Many cars today have special systems that can detect if your car is involved in a collision and call the emergency services to your location, so what else is the car capable of doing, who really knows??? The answer to that one is to buy a vintage car and run it without any of the modern comforts and safety gear, but who would do that today?
My 2017 Ford Explorer links to my phone by Bluetooth to do calls, call emergency services when the airbags trigger, show texts on screen, send texts by voice recognition, link to apps like Android Auto and other apps like Accuweather. I have no idea what permissions I granted to "Smart Device Link" app when I set it up. And I'm not sure it matters as I'm not convinced apps are always limited to the permissions they are granted anyway. So who knows what it could do through my phone or TO my phone.
They don't mention it in the owners manual or anything but it obviously also has some sort of mobile data connection of it's own built in. There's an app you can get to start the vehicle remotely, lock/unlock doors, check gas level, and who knows what else, from anywhere. You don't have to be in Bluetooth range. So it's obviously going over the internet and by a mobile data link to the vehicle.

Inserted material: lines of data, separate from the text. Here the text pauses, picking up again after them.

theorem encodeLoop_effect (n : Nat) (s : State) :
    (encodeLoop n s).Ends (fun _ t => EncodeOut s.err s t) (fun t => EncodeOut .ioFailure s t ∨ ResetIn s t) := by
  induction n generalizing s with
  | zero => trivial
  | succ n ih =>
    rw [encodeLoop]
    refine (srcRead_effect s).andThen ?_ ?_
    · rintro t ⟨k, rfl, h1, h2⟩
      exact .inr ⟨k, s.sink, s.output, s.draws, rfl, h1, Sent.refl _ _, le_refl _, .inl h2⟩
    · rintro r t ⟨i, rfl, hi⟩
      have hend : ∀ t, WriteEnd { s with source := i } t → EncodeOut .ioFailure s t ∨ ResetIn s t := by
        rintro t ⟨k, o, g2, rfl | ⟨rfl, g3⟩⟩
        · exact .inl ⟨i, k, o, rfl, hi, g2⟩
        · exact .inr ⟨i, k, o, s.draws, rfl, hi, g2, le_refl _, .inr g3⟩
      cases r with
      | byte x =>
        simp only
        rw [encSymInt_eq_putAll]
        refine (putAll_effect _ _).andThen hend ?_
        rintro _ t ⟨a, c, k, o, rfl, g2, -⟩
        have := ih { s with source := i, wacc := a, wcnt := c, sink := k, output := o }
        cases hg : encodeLoop n { s with source := i, wacc := a, wcnt := c, sink := k, output := o } with
        | cont u v =>
          rw [hg] at this
          obtain ⟨i', k', o', rfl, e1, e3⟩ := this
          exact ⟨i', k', o', rfl, hi.trans e1, g2.trans e3⟩
        | ended v =>
          rw [hg] at this
          rcases this with ⟨i', k', o', rfl, e1, e3⟩ | ⟨i', k', o', n', rfl, e1, e3, e4, e5⟩
          · exact .inl ⟨i', k', o', rfl, hi.trans e1, g2.trans e3⟩
          · refine .inr ⟨i', k', o', n', rfl, hi.trans e1, g2.trans e3, e4, ?_⟩
            rcases e5 with ⟨c, hc⟩ | ⟨c, hc⟩
            · exact .inl ⟨c, hi.reset_mem hc⟩
            · exact .inr ⟨c, g2.mem hc⟩
        | stop f => trivial
      | eoi =>
        simp only
        rw [flushInt_eq_putAll]
        refine (putAll_effect _ _).andThen hend ?_
        rintro _ t ⟨a, c, k, o, rfl, g2, -⟩
        exact ⟨i, k, o, rfl, hi, g2⟩
      | fail => exact .inl ⟨i, s.sink, s.output, rfl, hi, Sent.refl _ _⟩

/-- How the loop of DECODE leaves the machine: the read side closed and DST DONE, or a reset. -/
def DecodeOut (e : ErrorKind) (s t : State) : Prop :=
  ∃ i k o q v n a b, t = { s with
      ropen := false, rbuf := 0#8, rcnt := 0#4, reoi := false, dst := .done, q := q, dovf := v, draws := n
      data := a, eos := b, source := i, sink := k, output := o, err := e } ∧
    Left s.source i ∧ Sent s.sink s.output k o ∧ Drawn s.draws s.dovf n v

And I'm also pretty sure that it has a "flight data recorder" in one of it's many control units, so that if someday I cause an accident they can check if I was speeding at the time, if I was braking at the time of impact, etc.
So we have a "flight data recorder," microphones, and a data link back to Ford. They could probably monitor whatever they want. If not, it's only because they haven't written the software to do it.